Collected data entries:

┄┄┄┄┄┄

-- ==== Sys2Proof/Laws/State.lean ====
section
/-! SUPPORT. One lemma per field per update: what each shared update of the state writes and what it leaves. -/

namespace Sys2Proof.Machine

@[simp] theorem raiseFault_aw (code : FaultCode) (s : State) : (raiseFault code s).aw = s.aw := rfl
@[simp] theorem raiseFault_srcSize (code : FaultCode) (s : State) : (raiseFault code s).srcSize = s.srcSize := rfl
@[simp] theorem raiseFault_dstSize (code : FaultCode) (s : State) : (raiseFault code s).dstSize = s.dstSize := rfl
@[simp] theorem raiseFault_rom (code : FaultCode) (s : State) : (raiseFault code s).rom = s.rom := rfl
@[simp] theorem raiseFault_src (code : FaultCode) (s : State) : (raiseFault code s).src = s.src := rfl
@[simp] theorem raiseFault_dst (code : FaultCode) (s : State) : (raiseFault code s).dst = s.dst := rfl
@[simp] theorem raiseFault_node (code : FaultCode) (s : State) : (raiseFault code s).node = s.node := rfl
@[simp] theorem raiseFault_bitnum (code : FaultCode) (s : State) : (raiseFault code s).bitnum = s.bitnum := rfl
@[simp] theorem raiseFault_srcOff (code : FaultCode) (s : State) : (raiseFault code s).srcOff = s.srcOff := rfl
@[simp] theorem raiseFault_destPos (code : FaultCode) (s : State) : (raiseFault code s).destPos = s.destPos := rfl
@[simp] theorem raiseFault_endPos (code : FaultCode) (s : State) : (raiseFault code s).endPos = s.endPos := rfl
@[simp] theorem raiseFault_srcLen (code : FaultCode) (s : State) : (raiseFault code s).srcLen = s.srcLen := rfl
@[simp] theorem raiseFault_dstOff (code : FaultCode) (s : State) : (raiseFault code s).dstOff = s.dstOff := rfl
@[simp] theorem raiseFault_bytesWritten (code : FaultCode) (s : State) : (raiseFault code s).bytesWritten = s.bytesWritten := rfl
@[simp] theorem raiseFault_state (code : FaultCode) (s : State) : (raiseFault code s).state = .fault := rfl
@[simp] theorem raiseFault_success (code : FaultCode) (s : State) : (raiseFault code s).success = s.success := rfl
@[simp] theorem raiseFault_faultCode (code : FaultCode) (s : State) : (raiseFault code s).faultCode = code := rfl
@[simp] theorem raiseFault_srcOffHeld (code : FaultCode) (s : State) : (raiseFault code s).srcOffHeld = s.srcOffHeld := rfl
@[simp] theorem raiseFault_srcLenHeld (code : FaultCode) (s : State) : (raiseFault code s).srcLenHeld = s.srcLenHeld := rfl
@[simp] theorem raiseFault_dstOffHeld (code : FaultCode) (s : State) : (raiseFault code s).dstOffHeld = s.dstOffHeld := rfl
@[simp] theorem raiseFault_readData (code : FaultCode) (s : State) : (raiseFault code s).readData = s.readData := rfl
@[simp] theorem raiseFault_inputs (code : FaultCode) (s : State) : (raiseFault code s).inputs = s.inputs := rfl

@[simp] theorem finish_aw (ok : Bool) (n : Nat) (s : State) : (finish ok n s).aw = s.aw := rfl
@[simp] theorem finish_srcSize (ok : Bool) (n : Nat) (s : State) : (finish ok n s).srcSize = s.srcSize := rfl
@[simp] theorem finish_dstSize (ok : Bool) (n : Nat) (s : State) : (finish ok n s).dstSize = s.dstSize := rfl
@[simp] theorem finish_rom (ok : Bool) (n : Nat) (s : State) : (finish ok n s).rom = s.rom := rfl
@[simp] theorem finish_src (ok : Bool) (n : Nat) (s : State) : (finish ok n s).src = s.src := rfl
@[simp] theorem finish_dst (ok : Bool) (n : Nat) (s : State) : (finish ok n s).dst = s.dst := rfl
@[simp] theorem finish_node (ok : Bool) (n : Nat) (s : State) : (finish ok n s).node = s.node := rfl
@[simp] theorem finish_bitnum (ok : Bool) (n : Nat) (s : State) : (finish ok n s).bitnum = s.bitnum := rfl
@[simp] theorem finish_srcOff (ok : Bool) (n : Nat) (s : State) : (finish ok n s).srcOff = s.srcOff := rfl
@[simp] theorem finish_destPos (ok : Bool) (n : Nat) (s : State) : (finish ok n s).destPos = s.destPos := rfl
@[simp] theorem finish_endPos (ok : Bool) (n : Nat) (s : State) : (finish ok n s).endPos = s.endPos := rfl
@[simp] theorem finish_srcLen (ok : Bool) (n : Nat) (s : State) : (finish ok n s).srcLen = s.srcLen := rfl
@[simp] theorem finish_dstOff (ok : Bool) (n : Nat) (s : State) : (finish ok n s).dstOff = s.dstOff := rfl
@[simp] theorem finish_bytesWritten (ok : Bool) (n : Nat) (s : State) : (finish ok n s).bytesWritten = n := rfl
@[simp] theorem finish_state (ok : Bool) (n : Nat) (s : State) : (finish ok n s).state = .done := rfl
@[simp] theorem finish_success (ok : Bool) (n : Nat) (s : State) : (finish ok n s).success = ok := rfl
@[simp] theorem finish_faultCode (ok : Bool) (n : Nat) (s : State) : (finish ok n s).faultCode = s.faultCode := rfl
@[simp] theorem finish_srcOffHeld (ok : Bool) (n : Nat) (s : State) : (finish ok n s).srcOffHeld = s.srcOffHeld := rfl
@[simp] theorem finish_srcLenHeld (ok : Bool) (n : Nat) (s : State) : (finish ok n s).srcLenHeld = s.srcLenHeld := rfl
@[simp] theorem finish_dstOffHeld (ok : Bool) (n : Nat) (s : State) : (finish ok n s).dstOffHeld = s.dstOffHeld := rfl
@[simp] theorem finish_readData (ok : Bool) (n : Nat) (s : State) : (finish ok n s).readData = s.readData := rfl
@[simp] theorem finish_inputs (ok : Bool) (n : Nat) (s : State) : (finish ok n s).inputs = s.inputs := rfl

@[simp] theorem clearResults_aw (s : State) : (clearResults s).aw = s.aw := rfl
@[simp] theorem clearResults_srcSize (s : State) : (clearResults s).srcSize = s.srcSize := rfl
@[simp] theorem clearResults_dstSize (s : State) : (clearResults s).dstSize = s.dstSize := rfl
@[simp] theorem clearResults_rom (s : State) : (clearResults s).rom = s.rom := rfl
@[simp] theorem clearResults_src (s : State) : (clearResults s).src = s.src := rfl
@[simp] theorem clearResults_dst (s : State) : (clearResults s).dst = s.dst := rfl
@[simp] theorem clearResults_node (s : State) : (clearResults s).node = s.node := rfl
@[simp] theorem clearResults_bitnum (s : State) : (clearResults s).bitnum = s.bitnum := rfl
@[simp] theorem clearResults_srcOff (s : State) : (clearResults s).srcOff = s.srcOff := rfl
@[simp] theorem clearResults_destPos (s : State) : (clearResults s).destPos = s.destPos := rfl
@[simp] theorem clearResults_endPos (s : State) : (clearResults s).endPos = s.endPos := rfl
@[simp] theorem clearResults_srcLen (s : State) : (clearResults s).srcLen = s.srcLen := rfl
@[simp] theorem clearResults_dstOff (s : State) : (clearResults s).dstOff = s.dstOff := rfl
@[simp] theorem clearResults_bytesWritten (s : State) : (clearResults s).bytesWritten = 0 := rfl
@[simp] theorem clearResults_state (s : State) : (clearResults s).state = s.state := rfl
@[simp] theorem clearResults_success (s : State) : (clearResults s).success = false := rfl
@[simp] theorem clearResults_faultCode (s : State) : (clearResults s).faultCode = .none := rfl
@[simp] theorem clearResults_srcOffHeld (s : State) : (clearResults s).srcOffHeld = s.srcOffHeld := rfl
@[simp] theorem clearResults_srcLenHeld (s : State) : (clearResults s).srcLenHeld = s.srcLenHeld := rfl
@[simp] theorem clearResults_dstOffHeld (s : State) : (clearResults s).dstOffHeld = s.dstOffHeld := rfl
@[simp] theorem clearResults_readData (s : State) : (clearResults s).readData = s.readData := rfl
@[simp] theorem clearResults_inputs (s : State) : (clearResults s).inputs = s.inputs := rfl

@[simp] theorem openCursor_aw (s : State) : (openCursor s).aw = s.aw := rfl
@[simp] theorem openCursor_srcSize (s : State) : (openCursor s).srcSize = s.srcSize := rfl
@[simp] theorem openCursor_dstSize (s : State) : (openCursor s).dstSize = s.dstSize := rfl
@[simp] theorem openCursor_rom (s : State) : (openCursor s).rom = s.rom := rfl
@[simp] theorem openCursor_src (s : State) : (openCursor s).src = s.src := rfl
@[simp] theorem openCursor_dst (s : State) : (openCursor s).dst = s.dst := rfl
@[simp] theorem openCursor_node (s : State) : (openCursor s).node = 0 := rfl
@[simp] theorem openCursor_bitnum (s : State) : (openCursor s).bitnum = 8 := rfl
@[simp] theorem openCursor_srcOff (s : State) : (openCursor s).srcOff = s.srcOff := rfl
@[simp] theorem openCursor_destPos (s : State) : (openCursor s).destPos = s.dstOff := rfl
@[simp] theorem openCursor_endPos (s : State) : (openCursor s).endPos = s.srcOff + s.srcLen := rfl
@[simp] theorem openCursor_srcLen (s : State) : (openCursor s).srcLen = s.srcLen := rfl
@[simp] theorem openCursor_dstOff (s : State) : (openCursor s).dstOff = s.dstOff := rfl
@[simp] theorem openCursor_bytesWritten (s : State) : (openCursor s).bytesWritten = s.bytesWritten := rfl
@[simp] theorem openCursor_state (s : State) : (openCursor s).state = s.state := rfl
@[simp] theorem openCursor_success (s : State) : (openCursor s).success = s.success := rfl
@[simp] theorem openCursor_faultCode (s : State) : (openCursor s).faultCode = s.faultCode := rfl
@[simp] theorem openCursor_srcOffHeld (s : State) : (openCursor s).srcOffHeld = s.srcOffHeld := rfl
@[simp] theorem openCursor_srcLenHeld (s : State) : (openCursor s).srcLenHeld = s.srcLenHeld := rfl
@[simp] theorem openCursor_dstOffHeld (s : State) : (openCursor s).dstOffHeld = s.dstOffHeld := rfl
@[simp] theorem openCursor_readData (s : State) : (openCursor s).readData = s.readData := rfl
@[simp] theorem openCursor_inputs (s : State) : (openCursor s).inputs = s.inputs := rfl

@[simp] theorem enterBusy_aw (s : State) : (enterBusy s).aw = s.aw := rfl
@[simp] theorem enterBusy_srcSize (s : State) : (enterBusy s).srcSize = s.srcSize := rfl
@[simp] theorem enterBusy_dstSize (s : State) : (enterBusy s).dstSize = s.dstSize := rfl
@[simp] theorem enterBusy_rom (s : State) : (enterBusy s).rom = s.rom := rfl
@[simp] theorem enterBusy_src (s : State) : (enterBusy s).src = s.src := rfl
@[simp] theorem enterBusy_dst (s : State) : (enterBusy s).dst = s.dst := rfl
@[simp] theorem enterBusy_node (s : State) : (enterBusy s).node = s.node := rfl
@[simp] theorem enterBusy_bitnum (s : State) : (enterBusy s).bitnum = s.bitnum := rfl
@[simp] theorem enterBusy_srcOff (s : State) : (enterBusy s).srcOff = s.srcOff := rfl
@[simp] theorem enterBusy_destPos (s : State) : (enterBusy s).destPos = s.destPos := rfl
@[simp] theorem enterBusy_endPos (s : State) : (enterBusy s).endPos = s.endPos := rfl
@[simp] theorem enterBusy_srcLen (s : State) : (enterBusy s).srcLen = s.srcLen := rfl
@[simp] theorem enterBusy_dstOff (s : State) : (enterBusy s).dstOff = s.dstOff := rfl
@[simp] theorem enterBusy_bytesWritten (s : State) : (enterBusy s).bytesWritten = s.bytesWritten := rfl
@[simp] theorem enterBusy_state (s : State) : (enterBusy s).state = .busy := rfl
@[simp] theorem enterBusy_success (s : State) : (enterBusy s).success = s.success := rfl
@[simp] theorem enterBusy_faultCode (s : State) : (enterBusy s).faultCode = s.faultCode := rfl
@[simp] theorem enterBusy_srcOffHeld (s : State) : (enterBusy s).srcOffHeld = s.srcOffHeld := rfl
@[simp] theorem enterBusy_srcLenHeld (s : State) : (enterBusy s).srcLenHeld = s.srcLenHeld := rfl
@[simp] theorem enterBusy_dstOffHeld (s : State) : (enterBusy s).dstOffHeld = s.dstOffHeld := rfl
@[simp] theorem enterBusy_readData (s : State) : (enterBusy s).readData = s.readData := rfl
@[simp] theorem enterBusy_inputs (s : State) : (enterBusy s).inputs = s.inputs := rfl

@[simp] theorem writeDst_aw (s : State) (i : Nat) (b : Byte) : (writeDst s i b).aw = s.aw := rfl
@[simp] theorem writeDst_srcSize (s : State) (i : Nat) (b : Byte) : (writeDst s i b).srcSize = s.srcSize := rfl
@[simp] theorem writeDst_dstSize (s : State) (i : Nat) (b : Byte) : (writeDst s i b).dstSize = s.dstSize := rfl
@[simp] theorem writeDst_rom (s : State) (i : Nat) (b : Byte) : (writeDst s i b).rom = s.rom := rfl
@[simp] theorem writeDst_src (s : State) (i : Nat) (b : Byte) : (writeDst s i b).src = s.src := rfl
@[simp] theorem writeDst_dst (s : State) (i : Nat) (b : Byte) : (writeDst s i b).dst = Memory.write Config.unlistedByte s.dst i b := rfl
@[simp] theorem writeDst_node (s : State) (i : Nat) (b : Byte) : (writeDst s i b).node = s.node := rfl
@[simp] theorem writeDst_bitnum (s : State) (i : Nat) (b : Byte) : (writeDst s i b).bitnum = s.bitnum := rfl
@[simp] theorem writeDst_srcOff (s : State) (i : Nat) (b : Byte) : (writeDst s i b).srcOff = s.srcOff := rfl
@[simp] theorem writeDst_destPos (s : State) (i : Nat) (b : Byte) : (writeDst s i b).destPos = s.destPos := rfl
@[simp] theorem writeDst_endPos (s : State) (i : Nat) (b : Byte) : (writeDst s i b).endPos = s.endPos := rfl
@[simp] theorem writeDst_srcLen (s : State) (i : Nat) (b : Byte) : (writeDst s i b).srcLen = s.srcLen := rfl
@[simp] theorem writeDst_dstOff (s : State) (i : Nat) (b : Byte) : (writeDst s i b).dstOff = s.dstOff := rfl
@[simp] theorem writeDst_bytesWritten (s : State) (i : Nat) (b : Byte) : (writeDst s i b).bytesWritten = s.bytesWritten := rfl
@[simp] theorem writeDst_state (s : State) (i : Nat) (b : Byte) : (writeDst s i b).state = s.state := rfl
@[simp] theorem writeDst_success (s : State) (i : Nat) (b : Byte) : (writeDst s i b).success = s.success := rfl
@[simp] theorem writeDst_faultCode (s : State) (i : Nat) (b : Byte) : (writeDst s i b).faultCode = s.faultCode := rfl
@[simp] theorem writeDst_srcOffHeld (s : State) (i : Nat) (b : Byte) : (writeDst s i b).srcOffHeld = s.srcOffHeld := rfl
@[simp] theorem writeDst_srcLenHeld (s : State) (i : Nat) (b : Byte) : (writeDst s i b).srcLenHeld = s.srcLenHeld := rfl
@[simp] theorem writeDst_dstOffHeld (s : State) (i : Nat) (b : Byte) : (writeDst s i b).dstOffHeld = s.dstOffHeld := rfl
@[simp] theorem writeDst_readData (s : State) (i : Nat) (b : Byte) : (writeDst s i b).readData = s.readData := rfl
@[simp] theorem writeDst_inputs (s : State) (i : Nat) (b : Byte) : (writeDst s i b).inputs = s.inputs := rfl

┄┄┄┄┄┄

Copy range, inclusive: the line holding "b).srcSize = s.srcSize := rfl" to the line holding "b).state = s.state := rfl". Reproduce exactly those lines of the records above and no others.

@[simp] theorem writeDst_srcSize (s : State) (i : Nat) (b : Byte) : (writeDst s i b).srcSize = s.srcSize := rfl
@[simp] theorem writeDst_dstSize (s : State) (i : Nat) (b : Byte) : (writeDst s i b).dstSize = s.dstSize := rfl
@[simp] theorem writeDst_rom (s : State) (i : Nat) (b : Byte) : (writeDst s i b).rom = s.rom := rfl
@[simp] theorem writeDst_src (s : State) (i : Nat) (b : Byte) : (writeDst s i b).src = s.src := rfl
@[simp] theorem writeDst_dst (s : State) (i : Nat) (b : Byte) : (writeDst s i b).dst = Memory.write Config.unlistedByte s.dst i b := rfl
@[simp] theorem writeDst_node (s : State) (i : Nat) (b : Byte) : (writeDst s i b).node = s.node := rfl
@[simp] theorem writeDst_bitnum (s : State) (i : Nat) (b : Byte) : (writeDst s i b).bitnum = s.bitnum := rfl
@[simp] theorem writeDst_srcOff (s : State) (i : Nat) (b : Byte) : (writeDst s i b).srcOff = s.srcOff := rfl
@[simp] theorem writeDst_destPos (s : State) (i : Nat) (b : Byte) : (writeDst s i b).destPos = s.destPos := rfl
@[simp] theorem writeDst_endPos (s : State) (i : Nat) (b : Byte) : (writeDst s i b).endPos = s.endPos := rfl
@[simp] theorem writeDst_srcLen (s : State) (i : Nat) (b : Byte) : (writeDst s i b).srcLen = s.srcLen := rfl
@[simp] theorem writeDst_dstOff (s : State) (i : Nat) (b : Byte) : (writeDst s i b).dstOff = s.dstOff := rfl
@[simp] theorem writeDst_bytesWritten (s : State) (i : Nat) (b : Byte) : (writeDst s i b).bytesWritten = s.bytesWritten := rfl
@[simp] theorem writeDst_state (s : State) (i : Nat) (b : Byte) : (writeDst s i b).state = s.state := rfl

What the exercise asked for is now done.